EXERCISE: Please state the number of lines in the records below that contain the string "none", and nothing further.

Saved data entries
-- ==== Sys2Proof/Machine/TableCmds.lean ====
section
/-! DEFINITION. The commands and events of the table service (chapter 6): tables, custody queue pairs, custom rules, doorbells, descriptors, forwarded indices and repointing. -/

namespace Sys2Proof.Machine

open Sys2Proof

/-- A handle of an object of `owner` names it for this issuer (R37). -/
def mayName (c : Ctx) (owner : Nat) : Bool := c.iss.priv || c.iss.owner == owner

/-- A table that a handle names for an issuer, one being destroyed among them. -/
def tblFor (c : Ctx) (s : State) (h : Nat) : Option (Nat × Tbl) :=
  match tblOf s (handleIndex h) with
  | some t => if t.handle = h ∧ t.visible ∧ mayName c t.owner then some (handleIndex h, t) else none
  | none => none

/-! ### TABLE_CREATE (R243 to R247) -/

/-- Smallest row of a format: a multiple of 16 that holds one element, or one block of 32 with its scale. -/
def minRow (fmt : Nat) : Nat := if fmt = 5 then 48 else if fmt = 6 ∨ fmt = 7 then 32 else 16

/-- The most elements that fit in a row of B bytes. -/
def maxDim (fmt b : Nat) : Nat :=
  match fmt with
  | 0 => b / 4
  | 1 => b / 2
  | 2 => b / 2
  | 3 => b
  | 4 => b
  | 5 => b / 33 * 32
  | 6 => b / 25 * 32
  | 7 => b / 17 * 32
  | 8 => b - 4
  | _ => (b - 4) * 2

/-- The table that a parameter block asks for, every field clamped in ascending offset. -/
def createTbl (c : Ctx) (s : State) : Tbl :=
  let fmt := c.p 8 1
  let split := c.p 9 1 == 1
  let rule := c.p 0xA 1
  let sf := c.p 0xB 1
  let hashed := (c.p 0x14 1).testBit 0
  let sharded := (c.p 0x14 1).testBit 1
  let r0 := clampN 1 (2 ^ 40) (c.p 0 8)
  let rows := if hashed then roundUp 16 r0 else r0
  let rb := roundUp 16 (clampN (minRow fmt) 16384 (c.p 0xC 4))
  let dim := if 5 ≤ fmt ∧ fmt ≤ 7 then clampN 32 (maxDim fmt rb) (c.p 0x10 4) / 32 * 32 else clampN 1 (maxDim fmt rb) (c.p 0x10 4)
  let fp := fun off lo hi => fclamp lo hi (c.p off 4)
  let entries := c.p 0x58 4
  let dom := if sharded then c.p 0x48 4 else 0
  let rid := if rule = 15 then c.p 0x44 4 else 0
  let t : Tbl :=
    { handle := 0, owner := c.iss.owner, gen := genOf s c.iss.owner, rows := rows, format := fmt, split := split, rule := rule, stateFormat := sf, rowBytes := rb,
      dim := dim, hashed := hashed, sharded := sharded,
      tier := if c.p 0x15 1 = 1 then .pinHot else if c.p 0x15 1 = 2 then .pinCold else .auto, rounding := c.p 0x16 1,
      init := c.p 0x17 1,
      initValue := if fnan (c.p 0x18 4) then 0 else fclamp 0xC61C4000 0x461C4000 (c.p 0x18 4), initSeed := c.p 0x1C 4,
      lr := fp 0x20 0 0x447A0000, beta1 := fp 0x24 0 0x3F7FFFFF, beta2 := fp 0x28 0 0x3F7FFFFF,
      epsilon := fp 0x2C 0x0DA24260 0x3F800000, decay := fp 0x30 0 0x3F800000, momentum := fp 0x34 0 0x3F7FFFFF,
      trustMax := fp 0x38 0x3F800000 0x447A0000, gradScale := fp 0x3C 0x33800000 0x4B800000, stepBase := c.p 0x40 4, ruleId := rid,
      domainId := dom, ring := c.p 0x50 8, ringEntries := if entries = 0 then 0 else pow2Up 16 (clampN 64 65536 entries),
      ranges := if sharded then ownedRanges s dom rows hashed else [(0, rows)],
      stateBytes := if rule = 15 then ((look s.tab.rules rid).map (·.stateBytes)).getD 0
                    else roundUp 16 (ruleElems rule dim * (if sf = 0 then 4 else 2)) }
  { t with localRows := heldRows t }

/-- A table is created: its index, the table and the state with every frame allocated and every row initialised. -/
def buildTable (t : Tbl) (s : State) : Option (Nat × Tbl × State) :=
  (freeTableIndex s).bind (fun ti =>
    let g := lookD s.tab.gens ti 1
    let t := { t with handle := ((fnD s t.owner).slot.getD 0) % 1024 * 2 ^ 22 + ti * 2 ^ 10 + g }
    if s.mem.hotTotal = 0 ∨ quotaOf s t.owner < quotaUsed s t.owner + tblCharge t then none
    else (allocTable ti t s).map (fun s => (ti, t, initTable ti t (setTbl ti t s))))

def createChecks (c : Ctx) (s : State) : List (Bool × Nat × Nat) :=
  let rule := c.p 0xA 1
  let sharded := (c.p 0x14 1).testBit 1
  [(decide (9 < c.p 8 1), stNotPermitted, dtField 8),
   (decide (1 < c.p 9 1 ∨ (c.p 9 1 = 1 ∧ c.p 8 1 = 0)), stNotPermitted, dtField 9),
   (!(decide (rule ≤ 7) || rule == 15), stNotPermitted, dtField 0xA),
   (decide (1 < c.p 0xB 1), stNotPermitted, dtField 0xB),
   (c.p 9 1 == 1 && (c.p 0x14 1).testBit 0, stNotPermitted, dtField 0x14),
   (decide (2 < c.p 0x15 1), stNotPermitted, dtField 0x15),
   (decide (1 < c.p 0x16 1), stNotPermitted, dtField 0x16),
   (decide (2 < c.p 0x17 1), stNotPermitted, dtField 0x17),
   (rule == 15 && !(match look s.tab.rules (c.p 0x44 4) with | some r => r.tenant == c.iss.owner | none => false),
    stBadHandle, dtField 0x44),
   (sharded && c.p 0x48 4 == 0, stBadHandle, dtField 0x48),
   (decide (c.p 0x50 8 % 64 ≠ 0), stBadAddress, dtField 0x50)]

SOLUTION BELOW: 4